• **EXERCISE REQUIREMENTS**
Copy out the entries exactly. Print them in full.

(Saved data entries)
-- ==== Sys2Proof/Machine/Step.lean ====
section
/-! DEFINITION. One step of the block: the command at the front of the queue, or one millisecond when none waits. -/

namespace Sys2Proof.Machine

/-- Take the command at the front of the queue and run it; with none waiting one millisecond passes (log 3). -/
def step (s : State) : Host.Outcome State Fault Refusal :=
  match s.pending with
  | c :: rest => exec c (s.setPending rest)
  | [] => .next (tick s)

/-- The state with a command put at the front of its queue. -/
def State.withCommand (s : State) (c : Instr) : State := s.setPending (c :: s.pending)

/-- The state with the command that a word of the table spells in front; no row of the table gives bits (log 27). -/
def State.withFetchWord (s : State) (nbits w : Nat) : State :=
  match decodeTableWord nbits w with
  | some c => s.withCommand c
  | none => s

/-- The rise of CPSEL ends the transaction in progress: the row that its bits stand for comes to the front (R176, R178). -/
def State.endTransaction (s : State) : State :=
  match s.port.transaction with
  | some t => s.withCommand (decodeTransaction t.received)
  | none => s

/-- The state with the command that one transaction of the cell port stands for in front (R176, R178, R181). -/
def State.withCommandFrame (s : State) (frame : List Byte) : State := s.withCommand (decodeCommandFrame frame)

end Sys2Proof.Machine
end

• **SOLUTION FOR THIS TASK**
-- ==== Sys2Proof/Machine/Step.lean ====
section
/-! DEFINITION. One step of the block: the command at the front of the queue, or one millisecond when none waits. -/

namespace Sys2Proof.Machine

/-- Take the command at the front of the queue and run it; with none waiting one millisecond passes (log 3). -/
def step (s : State) : Host.Outcome State Fault Refusal :=
  match s.pending with
  | c :: rest => exec c (s.setPending rest)
  | [] => .next (tick s)

/-- The state with a command put at the front of its queue. -/
def State.withCommand (s : State) (c : Instr) : State := s.setPending (c :: s.pending)

/-- The state with the command that a word of the table spells in front; no row of the table gives bits (log 27). -/
def State.withFetchWord (s : State) (nbits w : Nat) : State :=
  match decodeTableWord nbits w with
  | some c => s.withCommand c
  | none => s

/-- The rise of CPSEL ends the transaction in progress: the row that its bits stand for comes to the front (R176, R178). -/
def State.endTransaction (s : State) : State :=
  match s.port.transaction with
  | some t => s.withCommand (decodeTransaction t.received)
  | none => s

/-- The state with the command that one transaction of the cell port stands for in front (R176, R178, R181). -/
def State.withCommandFrame (s : State) (frame : List Byte) : State := s.withCommand (decodeCommandFrame frame)

end Sys2Proof.Machine
end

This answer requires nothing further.